Being an adult is very difficult. It's been quite the adjustment living alone and working every day. On Friday, my car was making weird noises and I had to take it in to the shop yesterday. Because my car was acting up, there was a chance I wasn't going to make it to alumni weekend at Miami.
Being a teacher is hard. My morning class is off the wall crazy! I have two spanish speaking students, which is a challenge in itself. Some of the children use physical means of handling conflict. So I feel as though I'm constantly having to stop what I'm doing to break up a fight. There's only a handful of students in the morning class who actually listen and follow directions. By the time the PM class arrives, I'm exhausted. Luckily, the afternoon class are angels so I get the crazy out of the way. Then, I hit rock bottom when I burst into tears at the start of a meeting I had with my principal. As soon as she asked, "how's it going?" the tears fell. It was extremely embarrassing! But as always, my principal is amazing and she just handed me a box of tissues and said "talk to me. What's going on?" I'm not going to go into the particulars of the meeting, but let's just say that I ended up feeling so much better after I met with her.
I definitely think it's going to take me awhile to adjust to these HUGE changes in my life. But if I can keep having weekends like the one I had this weekend? I think I'll survive.
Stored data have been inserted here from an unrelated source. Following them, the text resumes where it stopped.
-- ==== Sys2Proof/Machine/Settle.lean ====
section
/-! DEFINITION. What follows from a step without an event of its own: chunks complete, groups retire, triggers fire, kernels go
on, waiting finalisers launch, abandoned merges are drained, parks finish (Tables 5-1, 12-1, 13-3, R231, R243, R315). -/

namespace Sys2Proof.Machine

open Sys2Proof

/-! Chunks and groups (Table 12-1, R243). -/

/-- Head moves past the records that are freed (Table 14-1). -/
def Queue.headOn (q : Queue) : Nat → Queue
  | 0 => q
  | n + 1 =>
    if q.freed.contains q.head then
      { q with freed := q.freed.erase q.head, head := (q.head + 1) % max 1 q.capacity }.headOn n
    else q
/-- The records of a node chunk are freed (R243; out of order: log entry 20). -/
def Queue.freeRecords (q : Queue) (first n : Nat) : Queue :=
  { q with
    occupied := q.occupied - n
    freed := q.freed ++ (List.range n).map (fun i => (first + i) % max 1 q.capacity) }.headOn (q.freed.length + n)

/-- A chunk is complete: its accesses are performed, its unused reservations returned, a node's records freed (R243). -/
def State.completeChunk (s : State) (x : Nat) (g : Group) (k : Chunk) : State :=
  let s := g.cores.foldl (fun s c => s.drainAll c) s
  let s := k.resv.foldl (fun s r => s.updQueue x r.1 (fun q => { q with reserved := q.reserved - r.2 })) s
  let s := if ((s.ctx x).queue k.queue).kind = .node then s.updQueue x k.queue (·.freeRecords k.first k.n) else s
  s.updCtx x (fun y => { y with groups := y.groups.map (fun r =>
    if r.id = g.id then { r with state := .placed, chunk := none } else r) })

/-- Slot 0 of every core of the group is FREE, and no store waits in a buffer for spill writes of the list engine (R139). -/
def State.groupDone (s : State) (g : Group) : Bool :=
  g.cores.all (fun c => ((s.core c).thread 0).state == .free && (s.core c).stores.all (fun e => !s.strWaits c e))

/-- The kernel or node of a group has no records left to deal (log entry 17). -/
def Ctx.noRecords (x : Ctx) (kid : W32) : Bool :=
  match x.kernel kid with
  | some k => k.state == .draining || k.state == .retiring || k.state == .retired
  | none => match x.queues.find? (fun q => q.2.kind == .node && q.2.kid == kid) with
    | some q => q.2.undealt == 0
    | none => true

/-- A group of a kernel or node without records left is RETIRED: a gang only as a whole, and not while one of its groups moves (R216,
R263). -/
def State.mayRetire (s : State) (x : Nat) (g : Group) : Bool :=
  let y := s.ctx x
  let gang := (y.cardOf g.kid.toNat).any (·.cores)
  g.chunk.isNone && y.noRecords g.kid && y.moving.all (fun m => m.1 != g.id)
    && (!gang || (y.groupsOf g.kid).all (fun r => r.chunk.isNone && y.moving.all (fun m => m.1 != r.id)))

def State.settleGroup (s : State) (x : Nat) (g : Group) : State :=
  let s := match g.chunk with
    | none => s
    | some k => if s.groupDone g then s.completeChunk x g k else s
  match (s.ctx x).groups.find? (fun r => r.id == g.id) with
  | none => s
  | some r => if s.mayRetire x r then s.retireGroup x r else s

/-! Kernels (Table 13-3, R231). -/

/-- Slot 0 of every dealt chunk has executed TRIG, or is DONE or FREE. -/
def State.chunksTriggered (s : State) (x : Nat) (kid : W32) : Bool :=
  ((s.ctx x).groupsOf kid).all (fun g => g.chunk.isNone || g.cores.all (fun c =>
    ((s.core c).thread 0).trigDone || ((s.core c).thread 0).state.ended))

def State.settleKernel (s : State) (x : Nat) (kid : W32) : State :=
  match (s.ctx x).kernel kid with
  | none => s
  | some k =>
    let dealt := k.state == .draining || k.state == .retiring
    let s := if dealt && !k.trigged && s.chunksTriggered x kid then s.updKernel x kid Kernel.fire else s
    let s := if k.state == .draining && ((s.ctx x).groupsOf kid).isEmpty then
        s.updKernel x kid (fun k => { k with state := .retiring }) else s
    s.runTodo x kid 16

/-- A finaliser that waited for a kernel to retire is launched (R315). -/
def State.settleFinals (s : State) (x : Nat) : Nat → State
  | 0 => s
  | n + 1 =>
    match (s.ctx x).finals with
    | [] => s
    | (die, id, c) :: rest =>
      if 1024 ≤ (s.ctx x).kernelCount then s
      else ((s.updCtx x (fun y => { y with finals := rest })).finalise x die id c).settleFinals x n

/-! Everything. -/

def State.settleCtx (s : State) (x : Nat) : State :=
  let y := s.ctx x
  if y.state ≠ .active then s.parkProgress x
  else
    let s := y.groups.foldl (fun s g => s.settleGroup x g) s
    let s := y.kernels.foldl (fun s k => s.settleKernel x k.kid) s
    let s := s.settleFinals x y.finals.length
    s.parkProgress x

/-- Gangs whose effective priority has reached 7 take their paddocks' drain reservations (R216). -/
def State.settleReserves (s : State) : State :=
  [0, 1, 2, 3].foldl (fun s d => (s.works d).foldl (fun s w => s.drainReserve d w) s) s

def State.settle (s : State) : State :=
  let s := (s.cores.map (·.1)).foldl (fun s c => s.settleCore c) s
  let s := (s.clusters.map (·.1)).foldl (fun s cl => [0, 1, 2, 3].foldl (fun s n => s.mgReap cl n) s) s
  ((s.ctxs.map (·.1)).foldl (fun s x => s.settleCtx x) s).settleReserves

end Sys2Proof.Machine
end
First, I went to the homecoming football game and the Redhawks KILLED IT! The best part of it was that I got to see the game with my two best friends! Then, I went home and took a nap before returning to Oxford to go out with my best friend Jenny. Today, I enjoyed a lazy Sunday. I am currently at the library, catching up some shows and updating my dear readers on what's going on in "the world of Liz."
I apologize for not having a Teacher Insight Thursday post. It's difficult to get one written when I don't have internet at home and am extremely busy with work. But I will try to get one up when I've found my routine.